# Looking for a up-grade



## smokinggator (Jan 1, 2010)

Ok, I have reeeeaaaaly enjoyed my char-griller pro, but I am thinking of upgrade. I would like the new smoker to have more space and be made of thicker, longer lasting metal. I like the side fire-box way of cooking. Again I like my char-griller, but  it is starting to get a little worn. Budget $800 to $1,000. I live in North Central florida, so any local dealers advice would be helpful. Actually, any ideas would be great. Thanks in advance. -Smokinggator


----------



## olewarthog (Jan 1, 2010)

This is a little more than your budget, but well worth the $$$.  They are built in SE Ga.

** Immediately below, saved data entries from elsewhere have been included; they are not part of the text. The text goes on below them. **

/-! ## Engine commands -/

/-- What a group has besides its fragments, what a pass charges and clocks, and the counters and queues of its engine
commands is as before. -/
abbrev GroupIssued (s t : State) (r : FragRef) : Prop :=
  let g := t.group r.core r.hslot
  let g0 := s.group r.core r.hslot
  g = { g0 with frags := g0.frags.set r.entry (t.frag r), sig := g.sig, carat := g0.carat + 2, lclk := g.lclk, late := g.late, cy := g.cy,
                cm := g.cm, yq := g.yq, mq := g.mq,
                step := { g0.step with charged := g.step.charged, periodCarat := g.step.periodCarat } } ∧ StepCharged s t r 2

/-- A command has been issued: the fragment goes on, the pass has its charge, and beyond the core nothing has changed. -/
abbrev Issued (s t : State) (r : FragRef) (i : Instr) : Prop :=
  Performs s t r i ∧ GroupIssued s t r ∧ OthersSame s t r ∧ BeyondSame s t ∧ LocalSame s t ∧ Counted s t r 0 1
    ∧ t.fills = s.fills ∧ t.fetches = s.fetches ∧ t.posted = s.posted

/-- An engine command that may issue: no acquire is open, and its descriptor can be read (R230, R238, R263). -/
abbrev CommandStarts (s : State) (r : FragRef) (i : Instr) (d len : Nat) : Prop :=
  Starts s r ∧ (s.frag r).acquires = [] ∧ UnmergedAs s r (s.regionAt r i) ∧ SourcesReady s r (s.frag r).refSlot (descSrcs d len)

/-- The words of a descriptor. -/
def descWords (s : State) (r : FragRef) (d len : Nat) : List W64 := (List.range len).map (fun j => (s.kreg r.core r.hslot (d + j)).val)

/-- The copy commands: instruction, opcode, words of the descriptor (R237). -/
def copyForms (f : FmtE) : List (Instr × Nat × Nat) :=
  [(.cpy f, 0xC0, 8), (.cpyp f, 0xC1, 8), (.cpyg f, 0xC2, 10), (.cpys f, 0xC3, 8), (.cpyr f, 0xC4, 8)]

/-- The commands of the array queue (R264). -/
def arrayForms (f : FmtE) : List (Instr × Nat × Nat) := [(.mma f, 0xC8, 2), (.mmas f, 0xC9, 3), (.msca f, 0xCA, 1), (.acz f, 0xCB, 0)]

/-- A copy command as its fragment issues it, but for its identity and its clock. -/
def copyOf (s : State) (r : FragRef) (i : Instr) (op len : Nat) (f : FmtE) : CopyCmd :=
  let g := s.group r.core r.hslot
  let t := s.team r.core g.team
  { id := 0, op := op, float := f.spec == 10#5, core := r.core, hslot := r.hslot, team := g.team,
    desc := descWords s r f.d.toNat len, asid := t.ctx.asid, sys := t.ctx.sys, pkr := passPkr s r, slot := (s.frag r).refSlot,
    word := word0 i }

/-- A matrix command as its fragment issues it, but for its identity and its clock. -/
def matrixOf (s : State) (r : FragRef) (i : Instr) (op len : Nat) (f : FmtE) : MxCmd :=
  mxCmd s r i op f (descWords s r f.d.toNat len)

/-- The checks of R262 that a matrix command passes. -/
abbrev MatrixGood (s : State) (r : FragRef) (m : MxCmd) (d : Nat) : Prop :=
  mxCheck (s.teamOf r.core r.hslot) (windowOf (s.teamOf r.core r.hslot) (s.group r.core r.hslot).role) m d = none

/-- Element k of row or column i of an operand in bit planes (R257, R258). -/
def planeElem (t : Team) (base n i k : Nat) (signed : Bool) : Int :=
  ((List.range n).map (fun p =>
    if (t.mem.get 0 (base + 1024 * p + 16 * i + k / 8)).getLsbD (k % 8) then planeWeight signed n p else 0)).foldl (· + ·) 0

/-- Element k of a row of A for a block: MMAS has 256 positions in two halves (R259). -/
def elemA (t : Team) (m : MxCmd) (b i k : Nat) : Int :=
  let base := m.abase + m.astr * b
  if k < 128 then planeElem t base m.pa i k m.sgnA else planeElem t (base + m.hoff) m.pa i (k - 128) m.sgnA

/-- The metadata nibble of a group of a column of block b, in a team's local memory (R259). -/
def nibbleAt (t : Team) (m : MxCmd) (b col g : Nat) : Nat :=
  (t.mem.get 0 (m.mbase + m.mstr * b + 32 * col + g / 2)).toNat / 16 ^ (g % 2) % 16

/-- The position of A that position q of a column of B meets: q itself, or the one that the metadata keeps (R259). -/
def meetsA (t : Team) (m : MxCmd) (b j q : Nat) : Nat :=
  if m.op = 0xC9 then 4 * (q / 2) + nibbleAt t m b j (q / 2) / 4 ^ (q % 2) % 4 else q

/-- The exact sum that a command adds to an element of its tile (R258, R259). -/
def mmaSum (t : Team) (m : MxCmd) (i j : Nat) : Int :=
  ((List.range m.nb).map (fun b => ((List.range 128).map (fun q =>
    elemA t m b i (meetsA t m b j q) * planeElem t (m.bbase + m.bstr * b) m.pb j q m.sgnB)).foldl (· + ·) 0)).foldl (· + ·) 0

end Sys2Proof.Machine
end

http://www.pigroast.com/48pages/model48p.htm


----------



## mballi3011 (Jan 1, 2010)

All I can say is sve alittle more money and as far the smoker it's really easy to say

LANG

Your close to enough on the money part so keep saving. I am


----------



## carpetride (Jan 1, 2010)

Stumps was running a special on his "baby" stumps for $1,000.  Bet you could find a used one a little cheaper...not sure if the space would be what you want or not.


----------



## scpatterson (Jan 1, 2010)

Check out craigslist around yur area. I see alot of used Langs on there and some others..I have a lang and love it and will say if i was you to save yur money and get on.....


----------



## rickw (Jan 2, 2010)

If you have a BassPro in your area they carry  Horizon smokers


----------



## smokinggator (Jan 2, 2010)

Thanks for the input. I will research the Lang and the Horizon. There are Bass shops in Orlando and I like the fact that I can see what I am buying before purchasing. Also, if I go that route, I will save shipping. I have looked on craiglist and other type sites, and nothing has really come up. I did look at a used Tucker that was on the side of the road. It was $1,500 (new about $3,000) and need some replacements parts, but I didn't think it was quite what I was looking for. It sold before I had finished my research, so I never got a chance to make an offer. Anyway, Thanks again. -Smokinggator


----------



## ryan in louisville (Jan 4, 2010)

I'm not sure you'll save on shipping. I have looked at BPS for Horizon smokers and found that they ship to you and charge the same as buying directly from Horizon. They have the 16" in store, that's it.


----------



## chiggerbait (Jan 4, 2010)

You might want to check with Bellfab over in Tulsa.  I picked up a 24x36 of 5/16 steel from him about a month ago and he was working with a freight company dock to dock for less than $200. His standard 24x36 at that time was $450.
Chigger


----------



## smokinggator (Jan 5, 2010)

Thanks for the input. Chiggerbait, Could you post pictures of you Bell? Thanks, Smokinggator


----------



## div (Jan 5, 2010)

Ditto   forget everything else ...


----------



## jdt (Jan 5, 2010)

I also have a bellfab, if you want a conventional offset his prices are hard to beat
24 x 48 for $700 out of 5/16 steel, his trailer units cost less than most other companies want for a 24 x 42 patio style. 

http://www.bellfab.com/

don't get me wrong I would have loved to have a lang but $2000 for a pit for backyard use is a little much, If I ever get serious about comp or vending then I will strive for a jambo but a lang is one hellava nice second fiddle lol.


----------